Work instructions ▸ From the listing below, output only the lines starting at the line that has "free value. -/" and ending at the line that has "qualityMin := qualityMin, geometryValid", exactly as they appear, ends included.

==*==

-- ==== Sys2Proof/Machine/Steady.lean ====
section
/-!
DEFINITION. The Steady Controller (chapter 7): the motion estimate, the crop offset, the view pass, the view source, and
SET STEADY, RECENTER STEADY and SET VIEW SOURCE.
-/
namespace Sys2Proof.Machine

/-- The state with `f` applied to the Steady Controller. -/
def State.onSteady (s : State) (f : SteadyController → SteadyController) : State := { s with steady := f s.steady }

/-! ## Frame start (R115) -/

/-- The latch of frame `n` with the XL of its applied set (R115). -/
def latchSteady (n : BitVec 32) (xl : Int) (c : SteadyController) : SteadyController :=
  { c with latches := c.latches ++ [{ frame := n, enable := c.enable, range := c.range, leak := c.leak,
                                      qualityMin := c.qualityMin, xl := xl }] }

/-- The latch of frame `n` is discarded (R115). -/
def dropSteadyLatch (n : BitVec 32) (c : SteadyController) : SteadyController :=
  { c with latches := c.latches.filter (fun l => l.frame != n) }

/-! ## Motion (R116) -/

/-- A profile with its integer mean removed (step 1 of R116). -/
def centred (p : List Nat) : List Int := p.map (fun (v : Nat) => (v : Int) - ((total p / p.length : Nat) : Int))

/-- SAD(s) of two centred profiles (step 2 of R116): the sum runs over the indices i with both i and i + s inside. -/
def sadOf (c r : List Int) (s : Int) : Nat :=
  let a := s.natAbs
  let pairs := if s < 0 then List.zip (c.drop a) r else List.zip c (r.drop a)
  1024 * total (pairs.map (fun x => (x.1 - x.2).natAbs)) / (c.length - a)

/-- The shifts 0, -1, 1, -2, 2, … up to ±`n`: the order in which equal SADs are preferred (step 3 of R116). -/
def shifts (n : Nat) : List Int := 0 :: (List.range n).flatMap (fun (k : Nat) => [-((k : Int) + 1), (k : Int) + 1])

/-- The first shift with the least SAD, from `best` on. -/
def leastSad : Int × Nat → List (Int × Nat) → Int × Nat
  | best, [] => best
  | best, x :: l => leastSad (if x.2 < best.2 then x else best) l

/-- The motion of one axis, its quality and its at-range mark (R116). -/
def axisMotion (range : Nat) (current reference : List Nat) : Int × Nat × Bool :=
  let c := centred current
  let r := centred reference
  let table := (shifts range).map (fun s => (s, sadOf c r s))
  let best := leastSad (getAt (0, 0) table 0) table
  let mean := total (table.map (·.2)) / (2 * range + 1)
  (-best.1, 256 * (mean - best.2) / (mean + 1), best.1.natAbs == range)

/-- What a frame's estimate gives: the motion used, the recorded quality and the hold reason (R116, R117). -/
structure Estimate where
  dx : Int
  dy : Int
  quality : Nat
  hold : HoldReason
  deriving DecidableEq, Repr

/-- A held frame: motion (0, 0) (R117). -/
def heldEstimate (why : HoldReason) (quality : Nat) : Estimate := { dx := 0, dy := 0, quality := quality, hold := why }

/-- The frame that passed tests 1 to 4 is matched, and test 5 applied (R116, R117). -/
def matchFrame (l : SteadyLatch) (current reference : Profiles) : Estimate :=
  let x := axisMotion l.range current.cols reference.cols
  let y := axisMotion l.range current.rows reference.rows
  let q := min x.2.1 y.2.1
  if q < l.qualityMin then heldEstimate .lowQuality q
  else { dx := x.1, dy := y.1, quality := q, hold := if x.2.2 || y.2.2 then .atRange else .noHold }

/-- The hold chain (R117). -/
def estimate (l : SteadyLatch) (a : Announcement) (r : StatRecord) (note : Option ReferenceNote) : Estimate :=
  if a.torn then heldEstimate .torn 0
  else
    match r.reference, note with
    | some reference, some n =>
      if a.moving.zoom || n.zoomMoving then heldEstimate .zoomMoving 0
      else if 16 < (l.xl - n.xl).natAbs then heldEstimate .exposureStep 0
      else matchFrame l r.current reference
    | _, _ => heldEstimate .noReference 0

/-! ## Offset (R118, R119) -/

/-- The leak an axis uses (R119). -/
def leakOf (leak : Nat) (x : AxisState) : Nat := if x.panning then min 128 (2 * leak) else leak

/-- Steps 1 and 2 of R118. -/
def leaked (d : Int) (leak : Nat) (x : AxisState) : Int :=
  let o := x.o16 + 16 * d
  o - Int.tdiv (o * leakOf leak x) 256

/-- The three steps of R118 with the clamp run and the panning mark of R119. -/
def advanceAxis (d : Int) (leak margin : Nat) (x : AxisState) : AxisState :=
  let o := leaked d leak x
  let o' := clampInt (-(16 * margin : Nat)) (16 * margin : Nat) o
  let run := if o' = o then 0 else satAdd 4 x.run 1
  let set := x.panning || run == 4
  { o16 := o', run := run, panning := set && !decide (o'.natAbs < 8 * margin) }

/-! ## Completion work (R115) -/

/-- The offset, and the steady fields of the frame record, of an estimated frame (R115, R118). -/
def steadyFrame (l : SteadyLatch) (a : Announcement) (r : StatRecord) (s : State) : State :=
  let e := estimate l a r s.steady.note
  let x := advanceAxis e.dx l.leak r.current.mx s.steady.axisX
  let y := advanceAxis e.dy l.leak r.current.my s.steady.axisY
  supplyFields a.frame
    (fun f => { f with steady := some { dx := e.dx, dy := e.dy, quality := e.quality, hold := e.hold,
                                        ox := roundOffset x.o16, oy := roundOffset y.o16 } })
    (s.onSteady (fun c => { c with axisX := x, axisY := y }))

/-- Both accumulators become 0 and the panning state is cleared. -/
def centreSteady (c : SteadyController) : SteadyController := { c with axisX := .reset, axisY := .reset }

/-- The reference note after the frame (R115), also of an earlier VIEW period's frame whose work is taken after VIEW has been
entered again (DESIGN CHOICE, log entry 76). -/
def updateNote (l : SteadyLatch) (a : Announcement) (c : SteadyController) : SteadyController :=
  if a.torn then c else { c with note := some { xl := l.xl, zoomMoving := a.moving.zoom } }

/-- The completion work of a frame, by the operating mode and the latched enable mark (R115). -/
def steadyWork (l : SteadyLatch) (a : Announcement) (r : StatRecord) (s : State) : State :=
  let s := match s.command.mode, l.enable with
    | .view, true => steadyFrame l a r s
    | .view, false => s.onSteady centreSteady
    | .standby, _ => s
  s.onSteady (fun c => dropSteadyLatch a.frame (updateNote l a c))

/-- The oldest frame whose work is outstanding is taken, when its statistics record is held (R115). -/
def takeSteadyWork (s : State) : Option State :=
  match s.steady.work with
  | ⟨a, some r⟩ :: rest =>
    let s := s.onSteady (fun c => { c with work := rest })
    match s.steady.latches.find? (fun l => l.frame == a.frame) with
    | some l => some (steadyWork l a r s)
    | none => some s
  | _ => none

/-- STEADY_COMPLETION_WORK (R115). -/
def execSteadyCompletionWork (s : State) : Host.Outcome State Fault Refusal := finishIf s (takeSteadyWork s)

/-! ## The view pass (R121 to R125) -/

/-- The pitch of the view in bytes (R114). -/
def PassGeometry.pitch (g : PassGeometry) : Nat := (g.width - 4 * g.mx) * 2

/-- The size of the view in bytes (R114). -/
def PassGeometry.size (g : PassGeometry) : Nat := g.pitch * (g.height - 4 * g.my)

/-- The geometry a pass would open with: the margins and the configuration as they stand (R122). -/
def presentGeometry (s : State) : PassGeometry :=
  { width := s.command.config.width, height := s.command.config.height, mx := s.steady.mx, my := s.steady.my,
    slotBase := 0, ox := 0, oy := 0 }

/-- The geometry a view read is judged by: the latched one in an open pass, the present one otherwise (R121). -/
def viewGeometry (s : State) : PassGeometry :=
  match s.steady.pass.status with
  | .closed => presentGeometry s
  | _ => s.steady.pass.geometry

/-- A slot can be shown: it is FILLED, HELD or KEPT and not slot 0 (R3, R122). -/
def showable (s : State) (i : Nat) : Bool :=
  i != 0 && decide (i < s.slots.table.length) &&
  match (slotAt s i).state with
  | .filled | .held | .kept => true
  | _ => false

/-- The newest COMPLETE frame among the showable slots (R122). -/
def liveSlot (s : State) : Option Nat :=
  ((List.range s.slots.table.length).filter (fun i => showable s i && (slotAt s i).record.outcome == .complete)).foldl
    (fun best i =>
      match best with
      | none => some i
      | some b =>
        if behind s.slots.seq (slotAt s i).recordFrame < behind s.slots.seq (slotAt s b).recordFrame then some i else some b)
    none

/-- The slot the view source resolves to (R122). -/
def resolveSource (s : State) : Option Nat :=
  match s.steady.source with
  | none => liveSlot s
  | some n => if showable s n then some n else none

/-- A pin request for slot `n`: the pin count rises by one, or the request is refused (R3). -/
def pinSlot (n : Nat) (s : State) : Option State :=
  if showable s n then some (s.onSlot n (fun e => { e with pins := e.pins + 1 })) else none

/-- An unpin request for slot `n`: without effect at 0 (R3). -/
def unpinSlot (n : Nat) (s : State) : State := s.onSlot n (fun e => { e with pins := e.pins - 1 })

/-- A message to the Slot Manager about pins. -/
def sendPin (m : PinMessage) (s : State) : State :=
  { s with slots := { s.slots with pinMessages := s.slots.pinMessages ++ [m] } }

/-- The offset a pass latches from the record of its slot (R122). -/
def latchedOffset (mx my : Nat) (r : FrameRecord) : Int × Int :=
  match r.steady with
  | some f => (clampInt (-(mx : Int)) mx f.ox, clampInt (-(my : Int)) my f.oy)
  | none => (0, 0)

/-- An open pass closes: an OPEN one sends the unpin of its slot (R125). -/
def closePass (s : State) : State :=
  let p := s.steady.pass
  match p.status with
  | .closed => s
  | _ =>
    let s := match p.pinned with
      | some n => sendPin (.unpin n) s
      | none => s
    s.onSteady (fun c => { c with pass := { c.pass with status := .closed, pinned := none, completions := 0 } })

/-- A pass opens with status `st` (R122). -/
def openPass (st : PassStatus) (pinned : Option Nat) (g : PassGeometry) (c : SteadyController) : SteadyController :=
  { c with pass := { status := st, pinned := pinned, geometry := g, completions := 0, leftLineZero := false,
                     number := c.pass.number + 1 } }

/-- A pass opens BLANK with VIEW_NO_FRAME; `addr` is the read's host address (R122).  Its geometry is the present one, with
base and offset 0 (DEDUCED, log entry 15). -/
def openBlank (addr : Nat) (s : State) : State :=
  raiseFault .viewNoFrame addr (s.onSteady (openPass .blank none (presentGeometry s)))

/-- The open chain from its second test on (R122); the geometry-valid mark is set. -/
def openChain (addr : Nat) (s : State) : State :=
  match resolveSource s with
  | some n =>
    match pinSlot n s with
    | some s' =>
      let o := latchedOffset s.steady.mx s.steady.my (slotAt s n).record
      s'.onSteady (openPass .opened (some n)
        { presentGeometry s with slotBase := slotBase s n, ox := o.1, oy := o.2 })
    | none => openBlank addr s
  | none => openBlank addr s

/-- The physical address of the view byte at offset `a` (R123). -/
def viewAddress (g : PassGeometry) (a : Nat) : Nat :=
  ((g.slotBase : Int) + ((a / g.pitch : Nat) + 2 * ((g.my : Int) + g.oy)) * (g.width * 2 : Nat)
    + (a % g.pitch : Nat) + 4 * ((g.mx : Int) + g.ox)).toNat

/-- The runs of view bytes from offset `a`, `n` bytes long: cut where the read crosses a view line (R123).  Each run
has its place in the piece, its physical address and its length. -/
def viewRuns (g : PassGeometry) (a n : Nat) : List (Nat × Nat × Nat) :=
  let first := min n (g.pitch - a % g.pitch)
  if first = n then [(0, viewAddress g a, n)]
  else [(0, viewAddress g a, first), (first, viewAddress g (a + first), n - first)]

/-- The counted completion of a frame in an open pass (R125). -/
def countCompletion (c : SteadyController) : SteadyController :=
  match c.pass.status with
  | .closed => c
  | _ => { c with pass := { c.pass with completions := satAdd Config.staleCompletions c.pass.completions 1 } }

/-- VIEW_STALE (R125).  The spec states no address for this fault, which no request causes: a free value. -/
def execViewStale (s : State) : Host.Outcome State Fault Refusal :=
  if s.steady.pass.status ≠ .closed ∧ s.steady.pass.completions = Config.staleCompletions then
    finish s (raiseFault .viewStale (Config.staleAddress s.steady.pass.number).toNat (closePass s))
  else notDue s

/-! ## SET STEADY and RECENTER STEADY (R114, R120) -/

/-- A margin rounded down to a multiple of 4 and clamped (R114); the clamped value need not be a multiple of 4 (DEDUCED, log
entry 38). -/
def marginOf (m quads : Nat) : Nat := min (m / 4 * 4) (quads / 8)

/-- SET STEADY's work (R114). -/
def setSteadyWork (enable : Bool) (range leak qualityMin marginX marginY : Nat) (s : State) : State :=
  if !s.command.valid then refuse .notReady s
  else if 1 ≤ range && range ≤ 48 && leak ≤ 64 && qualityMin ≤ 255 then
    let mx := marginOf marginX (s.command.config.width / 2)
    let my := marginOf marginY (s.command.config.height / 2)
    let s := s.onSteady (fun c => { c with enable := enable, mx := mx, my := my, range := range, leak := leak,
                                           qualityMin := qualityMin, geometryValid := true })
    if mx = marginX ∧ my = marginY then completeDone s else complete .clamped ((mx + 65536 * my : Nat) : Int) s
  else refuse .badParameter s

/-- SET_STEADY (R114). -/
def execSetSteady (tag : BitVec 16) (enable searchRange leak qualityMin : BitVec 8) (marginX marginY : BitVec 16)
    (s : State) : Host.Outcome State Fault Refusal :=
  runCommand codeSetSteady tag
    (setSteadyWork (decide (enable ≠ 0)) searchRange.toNat leak.toNat qualityMin.toNat marginX.toNat marginY.toNat) s

/-- RECENTER STEADY's work (R120). -/
def recenterSteadyWork (s : State) : State := completeDone (s.onSteady centreSteady)

/-- RECENTER_STEADY (R120). -/
def execRecenterSteady (tag : BitVec 16) (s : State) : Host.Outcome State Fault Refusal :=
  runCommand codeRecenterSteady tag recenterSteadyWork s

/-! ## SET VIEW SOURCE (R126) -/

/-- The unpin request for the review pin of the source, if the source is a slot (R126). -/
def unpinSource (s : State) : State :=
  match s.steady.source with
  | some old => sendPin (.unpin old) s
  | none => s

/-- The view source is replaced. -/
def setSource (x : Option Nat) (s : State) : State := s.onSteady (fun c => { c with source := x })

/-- SET VIEW SOURCE's work (R126, R172): for a new slot the completion follows the Slot Manager's answer to the pin. -/
def setViewSourceWork (n : Nat) (s : State) : State :=
  if n = 0xFF then completeDone (setSource none (unpinSource s))
  else if s.command.valid && showable s n then
    if s.steady.source = some n then completeDone s
    else sendPin (.reviewPin n) { s with command := { s.command with slotWanted := some n } }
  else refuse .badParameter s

/-- SET_VIEW_SOURCE (R126). -/
def execSetViewSource (tag : BitVec 16) (source : BitVec 8) (s : State) : Host.Outcome State Fault Refusal :=
  runCommand codeSetViewSource tag (setViewSourceWork source.toNat) s

/-- The Slot Manager has answered the review pin: the source changes and the command completes (R126). -/
def reviewAnswered (n : Nat) (answer : Option State) (s : State) : State :=
  let clear := fun (s : State) => { s with command := { s.command with slotWanted := none } }
  match answer with
  | some s' => completeDone (setSource (some n) (unpinSource (clear s')))
  | none => refuse .badParameter (clear s)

==*==

Your solution ▸
/-- VIEW_STALE (R125).  The spec states no address for this fault, which no request causes: a free value. -/
def execViewStale (s : State) : Host.Outcome State Fault Refusal :=
  if s.steady.pass.status ≠ .closed ∧ s.steady.pass.completions = Config.staleCompletions then
    finish s (raiseFault .viewStale (Config.staleAddress s.steady.pass.number).toNat (closePass s))
  else notDue s

/-! ## SET STEADY and RECENTER STEADY (R114, R120) -/

/-- A margin rounded down to a multiple of 4 and clamped (R114); the clamped value need not be a multiple of 4 (DEDUCED, log
entry 38). -/
def marginOf (m quads : Nat) : Nat := min (m / 4 * 4) (quads / 8)

/-- SET STEADY's work (R114). -/
def setSteadyWork (enable : Bool) (range leak qualityMin marginX marginY : Nat) (s : State) : State :=
  if !s.command.valid then refuse .notReady s
  else if 1 ≤ range && range ≤ 48 && leak ≤ 64 && qualityMin ≤ 255 then
    let mx := marginOf marginX (s.command.config.width / 2)
    let my := marginOf marginY (s.command.config.height / 2)
    let s := s.onSteady (fun c => { c with enable := enable, mx := mx, my := my, range := range, leak := leak,
                                           qualityMin := qualityMin, geometryValid := true })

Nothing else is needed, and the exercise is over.